AIM OF THE EXERCISE | Lines to return, exactly: from the line with "packBe b0 b1 b2 b3 = b0.setWidth" to the line with "further down. -/" in the entries below, both included.
##### SOURCE MATERIAL
theorem sameView_exec_derive {s t : State} (h : Indistinguishable s t) :
    SameView (exec .derive s) (exec .derive t) := by
  cases hf : s.fault with
  | true =>
    rw [exec_halted hf, exec_halted (h.fault ▸ hf)]
    exact .next h
  | false =>
    obtain ⟨sbox, isbox, hs, hsbox, hisbox, -, -⟩ := exec_derive_ready hf
    obtain ⟨sbox', isbox', ht, hsbox', hisbox', -, -⟩ := exec_derive_ready (h.fault ▸ hf)
    rw [hs, ht]
    refine .next { h with sbv := rfl, p := rfl, q := rfl, arrays := fun _ src i => ?_ }
    rw [memRead_printed hsbox hisbox, memRead_printed hsbox' hisbox']

theorem sameView_exec {s t : State} (h : Indistinguishable s t) (i : Instr) :
    SameView (exec i s) (exec i t) := by
  cases i with
  | gfadd a b => exact sameView_whenReady h fun _ => .next (indistinguishable_setRes h _)
  | gfmul a b => exact sameView_whenReady h fun _ => .next (indistinguishable_setRes h _)
  | derive => exact sameView_exec_derive h
  | gentbl src m =>
    refine sameView_whenReady h fun _ => sameView_whenSboxValid h fun hv => ?_
    rw [generateTable_eq_of_memRead_eq (h.arrays hv src)]
    exact .next (indistinguishable_emitAll h _)
  | rdsbox src idx =>
    refine sameView_whenReady h fun _ => sameView_whenSboxValid h fun hv => ?_
    rw [h.arrays hv src idx]
    exact .next (indistinguishable_setRes h _)
  | tword x m => exact sameView_whenReady h fun _ => .next (indistinguishable_emitAll h _)

theorem sameView_presentWord {s t : State} (h : Indistinguishable s t) (cw : CommandWord) :
    SameView (presentWord cw s) (presentWord cw t) := by
  cases hd : decode cw with
  | legal i =>
    rw [presentWord_legal hd, presentWord_legal hd]
    exact sameView_exec h i
  | illegal why =>
    rw [presentWord_illegal hd, presentWord_illegal hd]
    exact sameView_whenReady h fun _ => .next (indistinguishable_raiseFault h _)

theorem sameView_interruptWord {s t : State} (h : Indistinguishable s t) (cw : CommandWord) (n : Nat) :
    SameView (interruptWord cw n s) (interruptWord cw n t) := by
  have hw := sameView_presentWord h cw
  generalize hs : presentWord cw s = r, ht : presentWord cw t = r' at hw
  cases hw with
  | @next u v huv =>
    have hwords : wordsOf s u = wordsOf t v := by rw [wordsOf, wordsOf, h.out, huv.out]
    rw [interruptWord_of_presentWord hs, interruptWord_of_presentWord ht, hwords]
    exact .next (indistinguishable_abandonCommand h _)

theorem sameView_serve {s t : State} (h : Indistinguishable s t) (e : HostEvent) :
    SameView (serve e s) (serve e t) := by
  cases e with
  | command cw => exact sameView_presentWord h cw
  | reset => exact .next (indistinguishable_resetEvent h)
  | resetDuring cw n => exact sameView_interruptWord h cw n
  | powerCycle => exact .next (indistinguishable_powerOnReset h)

theorem sameView_step {s t : State} (h : Indistinguishable s t) : SameView (step s) (step t) := by
  rw [step, step, takeStep, takeStep, ← h.host]
  cases s.host with
  | nil => exact .next h
  | cons e rest => exact sameView_serve (indistinguishable_takeInput h rest) e

/-- Settles O55: each part of a step answers two indistinguishable states alike. -/
theorem unspecifiedContentsAreUnobservable : Obligations.UnspecifiedContentsAreUnobservable := by
  intro s t s' h hs
  have hstep := sameView_step h
  rw [hs] at hstep
  generalize ht : step t = r at hstep
  cases hstep with
  | next h' => exact ⟨_, rfl, h'⟩

end Sys2Proof.Proofs
end

section
/-!
PROOFS. What commands and resets write, and STATUS (O44, O49, O56 to O59).
-/

namespace Sys2Proof.Proofs

open Sys2Proof.Machine Sys2Proof.Laws

/-! ## OUT (O56) -/

theorem exec_out_of_not_emits {i : Instr} {s t : State} (h : exec i s = .next t)
    (hi : emits i = false) : t.out = s.out := by
  cases exec_effect h with
  | emitted ws hf he => exact nomatch hi.symm.trans he
  | ignored | notReady | result | derived => rfl

theorem exec_out_prefix {i : Instr} {s t : State} (h : exec i s = .next t) : s.out <+: t.out := by
  cases exec_effect h with
  | emitted ws => exact List.prefix_append s.out ws
  | ignored | notReady | result | derived => exact List.prefix_refl s.out

theorem presentWord_out_prefix {cw : CommandWord} {s t : State} (h : presentWord cw s = .next t) :
    s.out <+: t.out := by
  obtain ⟨i, -, hi⟩ | ⟨-, rfl⟩ | ⟨-, rfl⟩ := presentWord_cases h
  · exact exec_out_prefix hi
  · exact List.prefix_refl s.out
  · exact List.prefix_refl _

theorem step_out_prefix {s t : State} (h : step s = .next t)
    (hpower : ∀ rest, s.host ≠ .powerCycle :: rest) : s.out <+: t.out := by
  obtain ⟨-, he⟩ | ⟨cw, rest, -, he⟩ | ⟨rest, -, he⟩ | ⟨cw, n, rest, -, he⟩ | ⟨rest, hhost, -⟩ :=
    step_cases s
  · cases he.symm.trans h
    exact List.prefix_refl _
  · exact presentWord_out_prefix (s := takeInput rest s) (he.symm.trans h)
  · cases he.symm.trans h
    exact List.prefix_refl s.out
  · obtain ⟨ws, rfl⟩ := interruptWord_eq_abandonCommand (he.symm.trans h)
    exact List.prefix_append s.out ws
  · exact absurd hhost (hpower rest)

/-- Settles O56: words only enter OUT by `emitAll` and at an abandoned command, both at its end. -/
theorem outOnlyGrowsAtItsEnd : Obligations.OutOnlyGrowsAtItsEnd :=
  ⟨fun _ _ _ => exec_out_of_not_emits, fun _ _ _ => exec_out_prefix, fun _ _ => step_out_prefix,
    resetEvent_out, rfl⟩

/-! ## Write sets (O57) -/

/-- A command that neither reads an array nor emits, other than DERIVE, writes RES alone. -/
theorem exec_writes_res {i : Instr} {s t : State} (h : exec i s = .next t) (hi : i ≠ .derive)
    (hn : needsSbox i = false) (he : emits i = false) : t = { s with res := t.res } := by
  cases exec_effect h with
  | ignored | result => rfl
  | notReady _ _ hn' => exact nomatch hn.symm.trans hn'
  | emitted _ _ he' => exact nomatch he.symm.trans he'
  | derived => exact absurd rfl hi

theorem exec_derive_writes {s t : State} (h : exec .derive s = .next t) :
    t = { s with sbox := t.sbox, isbox := t.isbox, sbv := t.sbv, p := t.p, q := t.q,
                 fault := t.fault, fcause := t.fcause } := by
  cases exec_effect h with
  | ignored | notReady | derived => rfl
  | result _ _ hr => exact nomatch hr
  | emitted _ _ he => exact nomatch he

theorem exec_rdsbox_writes {src : Source} {idx : Byte} {s t : State}
    (h : exec (.rdsbox src idx) s = .next t) :
    t = { s with res := t.res, fault := t.fault, fcause := t.fcause } ∧
    (t.fault = true → t.res = s.res) := by
  cases exec_effect h with
  | ignored | notReady => exact ⟨rfl, fun _ => rfl⟩
  | result v hf => exact ⟨rfl, fun ht => nomatch hf.symm.trans ht⟩
  | emitted _ _ he => exact nomatch he

theorem exec_gentbl_writes {src : Source} {m : MulVec} {s t : State}
    (h : exec (.gentbl src m) s = .next t) :
    t = { s with fault := t.fault, fcause := t.fcause, out := t.out } ∧
    (t.fault = true → t.out = s.out) := by
  cases exec_effect h with
  | ignored | notReady => exact ⟨rfl, fun _ => rfl⟩
  | emitted ws hf => exact ⟨rfl, fun ht => nomatch hf.symm.trans ht⟩
  | result _ _ hr => exact nomatch hr

theorem exec_tword_writes {x : Byte} {m : MulVec} {s t : State}
    (h : exec (.tword x m) s = .next t) : t = { s with out := t.out } := by
  cases exec_effect h with
  | ignored | emitted => rfl
  | notReady _ _ hn => exact nomatch hn
  | result _ _ hr => exact nomatch hr

/-- Settles O57: each command answers one of its own effects. -/
theorem commandsWriteOnlyTheirSets : Obligations.CommandsWriteOnlyTheirSets := by
  refine ⟨fun a b s t h => ?_, fun _ _ => exec_derive_writes, fun _ _ _ _ => exec_rdsbox_writes,
    fun _ _ _ _ => exec_gentbl_writes, fun _ _ _ _ => exec_tword_writes⟩
  obtain h | h := h
  · exact exec_writes_res h nofun rfl rfl
  · exact exec_writes_res h nofun rfl rfl

/-! ## RES (O58) -/

theorem exec_res_of_not_givesResult {i : Instr} {s t : State} (h : exec i s = .next t)
    (hi : givesResult i = false) : t.res = s.res := by
  cases exec_effect h with
  | result _ _ hr => exact nomatch hi.symm.trans hr
  | ignored | notReady | emitted | derived => rfl

theorem exec_res_of_fault {i : Instr} {s t : State} (h : exec i s = .next t)
    (ht : t.fault = true) : t.res = s.res := by
  cases exec_effect h with
  | result _ hf => exact nomatch hf.symm.trans ht
  | ignored | notReady | emitted | derived => rfl

theorem presentWord_res_of_fault {cw : CommandWord} {s t : State} (h : presentWord cw s = .next t)
    (ht : t.fault = true) : t.res = s.res := by
  obtain ⟨i, -, hi⟩ | ⟨-, rfl⟩ | ⟨-, rfl⟩ := presentWord_cases h
  · exact exec_res_of_fault hi ht
  · rfl
  · rfl

theorem exec_rdsbox_valid {s : State} (hf : s.fault = false) (hv : s.sbv = true) (src : Source)
    (idx : Byte) : exec (.rdsbox src idx) s = .next (setRes (memRead src idx s) s) :=
  (whenReady_ready hf _).trans (whenSboxValid_valid hv _)

/-- Settles O58: a command that gives a result writes it only where it completes without fault. -/
theorem resHoldsTheLastResult : Obligations.ResHoldsTheLastResult :=
  ⟨fun _ _ _ => exec_res_of_not_givesResult, fun _ _ _ => presentWord_res_of_fault,
    fun _ _ _ hf => ⟨whenReady_ready hf _, whenReady_ready hf _⟩,
    fun src idx _ hf hv => exec_rdsbox_valid hf hv src idx⟩

/-! ## SBV (O59) -/

theorem exec_sbv_of_ne_derive {i : Instr} {s t : State} (h : exec i s = .next t)
    (hi : i ≠ .derive) : t.sbv = s.sbv := by
  cases exec_effect h with
  | derived => exact absurd rfl hi
  | ignored | notReady | result | emitted => rfl

theorem presentWord_sbv_of_ne_derive {cw : CommandWord} {s t : State}
    (h : presentWord cw s = .next t) (hd : decode cw ≠ .legal .derive) : t.sbv = s.sbv := by
  obtain ⟨i, hi, he⟩ | ⟨-, rfl⟩ | ⟨-, rfl⟩ := presentWord_cases h
  · exact exec_sbv_of_ne_derive he fun hid => hd (hid ▸ hi)
  · rfl
  · rfl

/-- Settles O59: DERIVE alone touches SBV, and its walk returns. -/
theorem onlyDeriveSetsSbv : Obligations.OnlyDeriveSetsSbv := by
  refine ⟨fun _ _ _ => exec_sbv_of_ne_derive, fun _ _ _ => presentWord_sbv_of_ne_derive,
    fun s hf => ?_, resetEvent_sbv⟩
  obtain ⟨_, _, h, -⟩ := exec_derive_ready hf
  exact ⟨_, h, rfl⟩

/-! ## Reset values and STATUS (O44, O49) -/

theorem statusBits_fields : ∀ (c : BitVec 2) (v f : Bool),
    (0#4 ++ c ++ BitVec.ofBool v ++ BitVec.ofBool f).getLsbD 0 = f ∧
    (0#4 ++ c ++ BitVec.ofBool v ++ BitVec.ofBool f).getLsbD 1 = v ∧
    (0#4 ++ c ++ BitVec.ofBool v ++ BitVec.ofBool f).extractLsb' 2 2 = c ∧
    (0#4 ++ c ++ BitVec.ofBool v ++ BitVec.ofBool f).extractLsb' 4 4 = 0#4 := by decide

theorem status_eq {s : State} {c : Cause} {v f : Bool} (hc : s.fcause = c) (hv : s.sbv = v)
    (hf : s.fault = f) : status s = 0#4 ++ c.code ++ BitVec.ofBool v ++ BitVec.ofBool f := by
  rw [status, hc, hv, hf]

theorem status_resetEvent (s : State) : status (resetEvent s) = 0x00#8 :=
  status_eq (resetEvent_fcause s) (resetEvent_sbv s) (resetEvent_fault s)

/-- Settles O44: the values stand in the definitions of the reset event and of the reset state. -/
theorem resetStateHasStatedValues : Obligations.ResetStateHasStatedValues :=
  ⟨fun s => ⟨resetEvent_sbv s, resetEvent_p s, resetEvent_q s, resetEvent_res s, resetEvent_fault s,
      resetEvent_fcause s, status_resetEvent s, resetEvent_out s, resetEvent_sbox s, resetEvent_isbox s⟩,
    rfl, rfl, rfl, rfl, rfl, rfl, rfl, rfl⟩

theorem fault_of_fcause {s : State} {c : Cause} (hflag : s.fault = false ↔ s.fcause = .none)
    (hc : s.fcause = c) (hne : c ≠ .none) : s.fault = true :=
  Bool.eq_true_of_not_eq_false fun hf => hne (hc.symm.trans (hflag.mp hf))

/-- STATUS by cause, where the flags agree (R19). -/
theorem status_of_flagsAgree {s : State} (h : FaultFlagsAgree s) :
    (s.fcause = .none → status s = if s.sbv then 0x02#8 else 0x00#8) ∧
    (s.fcause = .gfInconsistency → status s = 0x05#8) ∧
    (s.fcause = .illegalCommand → status s = if s.sbv then 0x0B#8 else 0x09#8) ∧
    (s.fcause = .sboxNotReady → status s = 0x0D#8) := by
  obtain ⟨hflag, hinconsistent, hnotReady⟩ := h
  refine ⟨fun hc => ?_, fun hc => ?_, fun hc => ?_, fun hc => ?_⟩
  · rw [status_eq hc rfl (hflag.mpr hc)]
    cases s.sbv <;> rfl
  · exact status_eq hc (hinconsistent hc) (fault_of_fcause hflag hc nofun)
  · rw [status_eq hc rfl (fault_of_fcause hflag hc nofun)]
    cases s.sbv <;> rfl
  · exact status_eq hc (hnotReady hc) (fault_of_fcause hflag hc nofun)

/-- Settles O49: the fields are those of the concatenation, and the flags' agreement fixes FAULT, and SBV
beside causes 1 and 3. -/
theorem statusFieldsAndValues : Obligations.StatusFieldsAndValues :=
  ⟨fun _ => statusBits_fields _ _ _, fun _ => status_of_flagsAgree, rfl, rfl, rfl, rfl⟩

end Sys2Proof.Proofs
end

section
/-!
PROOFS. The packing of four bytes into a word, and its four slices (O23; R31).
-/

namespace Sys2Proof.Proofs

open Sys2Proof.Machine

/-- R31's shifted sum: the library's rule for four appended vectors, at widths 8 and 32. -/
theorem packBe_eq_shifted_or (b0 b1 b2 b3 : Byte) :
    packBe b0 b1 b2 b3 = b0.setWidth 32 <<< 24 ||| b1.setWidth 32 <<< 16 |||
      b2.setWidth 32 <<< 8 ||| b3.setWidth 32 :=
  calc packBe b0 b1 b2 b3
    _ = (b0 ++ b1 ++ b2 ++ b3).setWidth 32 := (BitVec.setWidth_eq _).symm
    _ = _ := BitVec.setWidth_append_append_append_eq_shiftLeft_setWidth_or

/-- The packing without its last byte, eight bits further down. -/
theorem extractLsb'_packBe_of_le {start : Nat} (h : 8 ≤ start) (len : Nat) (b0 b1 b2 b3 : Byte) :
    (packBe b0 b1 b2 b3).extractLsb' start len = (b0 ++ b1 ++ b2).extractLsb' (start - 8) len :=
  BitVec.extractLsb'_append_eq_of_le h

@[simp] theorem extractLsb'_packBe_byte3 (b0 b1 b2 b3 : Byte) :
    (packBe b0 b1 b2 b3).extractLsb' 0 8 = b3 :=
  BitVec.extractLsb'_append_eq_right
##########
EXERCISE RESPONSE |
    packBe b0 b1 b2 b3 = b0.setWidth 32 <<< 24 ||| b1.setWidth 32 <<< 16 |||
      b2.setWidth 32 <<< 8 ||| b3.setWidth 32 :=
  calc packBe b0 b1 b2 b3
    _ = (b0 ++ b1 ++ b2 ++ b3).setWidth 32 := (BitVec.setWidth_eq _).symm
    _ = _ := BitVec.setWidth_append_append_append_eq_shiftLeft_setWidth_or

/-- The packing without its last byte, eight bits further down. -/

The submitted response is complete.